EXERCISE MATERIAL:
-- ==== Sys2Proof/Laws/Bits.lean ====
section
/-! SUPPORT. The bit-field and byte-order helpers. -/

namespace Sys2Proof.Machine

theorem bitField_testBit (n lsb w j : Nat) : (bitField n lsb w).testBit j = (decide (j < w) && n.testBit (lsb + j)) := by
  unfold bitField
  rw [Nat.testBit_mod_two_pow, Nat.testBit_div_two_pow, Nat.add_comm]

theorem bitField_lt (n lsb w : Nat) : bitField n lsb w < 2 ^ w := Nat.mod_lt _ (Nat.two_pow_pos w)

/-- The bits of a number one of whose fields is replaced. -/
theorem setBitField_testBit (n lsb w value j : Nat) :
    (setBitField n lsb w value).testBit j =
      if j < lsb then n.testBit j else if j < lsb + w then value.testBit (j - lsb) else n.testBit j := by
  have h : setBitField n lsb w value
      = 2 ^ lsb * (2 ^ w * (n / 2 ^ (lsb + w)) + value % 2 ^ w) + n % 2 ^ lsb := by
    unfold setBitField; rw [pow_add]; ring
  rw [h, Nat.testBit_two_pow_mul_add _ (Nat.mod_lt _ (Nat.two_pow_pos lsb)),
    Nat.testBit_two_pow_mul_add _ (Nat.mod_lt _ (Nat.two_pow_pos w))]
  by_cases h1 : j < lsb
  · simp [h1]
  · by_cases h2 : j < lsb + w
    · have : j - lsb < w := by omega
      simp [h1, h2, this]
    · have h3 : ¬ j - lsb < w := by omega
      have h4 : lsb + w + (j - lsb - w) = j := by omega
      have h5 : j - lsb - w + (lsb + w) = j := by omega
      simp [h1, h2, h3, h5, Nat.testBit_div_two_pow]

/-- Reading the field that was set. -/
theorem bitField_setBitField_same (n lsb w value : Nat) :
    bitField (setBitField n lsb w value) lsb w = value % 2 ^ w := by
  apply Nat.eq_of_testBit_eq
  intro j
  rw [bitField_testBit, setBitField_testBit, Nat.testBit_mod_two_pow]
  by_cases h : j < w <;> simp [h]

/-- Reading a field that does not overlap the one that was set. -/
theorem bitField_setBitField_other {n lsb w value lsb' w' : Nat} (h : lsb' + w' ≤ lsb ∨ lsb + w ≤ lsb') :
    bitField (setBitField n lsb w value) lsb' w' = bitField n lsb' w' := by
  apply Nat.eq_of_testBit_eq
  intro j
  rw [bitField_testBit, bitField_testBit, setBitField_testBit]
  by_cases hj : j < w'
  · rcases h with h | h
    · have : lsb' + j < lsb := by omega
      simp [hj, this]
    · have h1 : ¬ lsb' + j < lsb := by omega
      have h2 : ¬ lsb' + j < lsb + w := by omega
      simp [hj, h1, h2]
  · simp [hj]

/-- Setting a field inside the low `k` bits keeps a number below `2 ^ k`. -/
theorem setBitField_lt {n lsb w value k : Nat} (hn : n < 2 ^ k) (h : lsb + w ≤ k) : setBitField n lsb w value < 2 ^ k := by
  apply Nat.lt_pow_two_of_testBit
  intro j hj
  have h1 : ¬ j < lsb := by omega
  have h2 : ¬ j < lsb + w := by omega
  rw [setBitField_testBit, if_neg h1, if_neg h2]
  exact Nat.testBit_lt_two_pow (lt_of_lt_of_le hn (Nat.pow_le_pow_right (by norm_num) hj))

@[simp] theorem bytesOfNat_length (n value : Nat) : (bytesOfNat n value).length = n := by
  induction n generalizing value with
  | zero => rfl
  | succ n ih => simp [bytesOfNat, ih]

/-- Splitting a number into little-endian bytes and joining them again. -/
theorem natOfBytes_bytesOfNat (n value : Nat) : natOfBytes (bytesOfNat n value) = value % 2 ^ (8 * n) := by
  induction n generalizing value with
  | zero => simp [bytesOfNat, natOfBytes, Nat.mod_one]
  | succ n ih =>
    simp only [bytesOfNat, natOfBytes, ih, BitVec.toNat_ofNat]
    rw [show 8 * (n + 1) = 8 + 8 * n by ring, pow_add, Nat.mod_mul]

/-- Byte `k` of the little-endian bytes of a number. -/
theorem bytesOfNat_getElem? (n value k : Nat) (h : k < n) :
    (bytesOfNat n value)[k]? = some (BitVec.ofNat 8 (value / 2 ^ (8 * k))) := by
  induction n generalizing value k with
  | zero => omega
  | succ n ih =>
    cases k with
    | zero => simp [bytesOfNat]
    | succ k =>
      simp only [bytesOfNat, List.getElem?_cons_succ]
      rw [ih _ _ (by omega), Nat.div_div_eq_div_mul, ← pow_add]
      congr 4
      ring

/-- A number is below two to its bit length. -/
theorem lt_two_pow_bitLength (n : Nat) : n < 2 ^ bitLength n := by
  unfold bitLength
  split
  · simp_all
  · exact Nat.lt_log2_self

/-- A non-zero number is at least two to its bit length less one. -/
theorem two_pow_bitLength_le {n : Nat} (h : n ≠ 0) : 2 ^ (bitLength n - 1) ≤ n := by
  unfold bitLength
  rw [if_neg h]
  exact Nat.log2_self_le h

end Sys2Proof.Machine
end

TASK ITEM: Taking the records above, retype every line from the one with "bitField (setBitField n lsb w value) lsb'" down to the one with "exact Nat.testBit_lt_two_pow (lt_of_lt_of_le", exactly and with nothing else.

YOUR SOLUTION:
    bitField (setBitField n lsb w value) lsb' w' = bitField n lsb' w' := by
  apply Nat.eq_of_testBit_eq
  intro j
  rw [bitField_testBit, bitField_testBit, setBitField_testBit]
  by_cases hj : j < w'
  · rcases h with h | h
    · have : lsb' + j < lsb := by omega
      simp [hj, this]
    · have h1 : ¬ lsb' + j < lsb := by omega
      have h2 : ¬ lsb' + j < lsb + w := by omega
      simp [hj, h1, h2]
  · simp [hj]

/-- Setting a field inside the low `k` bits keeps a number below `2 ^ k`. -/
theorem setBitField_lt {n lsb w value k : Nat} (hn : n < 2 ^ k) (h : lsb + w ≤ k) : setBitField n lsb w value < 2 ^ k := by
  apply Nat.lt_pow_two_of_testBit
  intro j hj
  have h1 : ¬ j < lsb := by omega
  have h2 : ¬ j < lsb + w := by omega
  rw [setBitField_testBit, if_neg h1, if_neg h2]
  exact Nat.testBit_lt_two_pow (lt_of_lt_of_le hn (Nat.pow_le_pow_right (by norm_num) hj))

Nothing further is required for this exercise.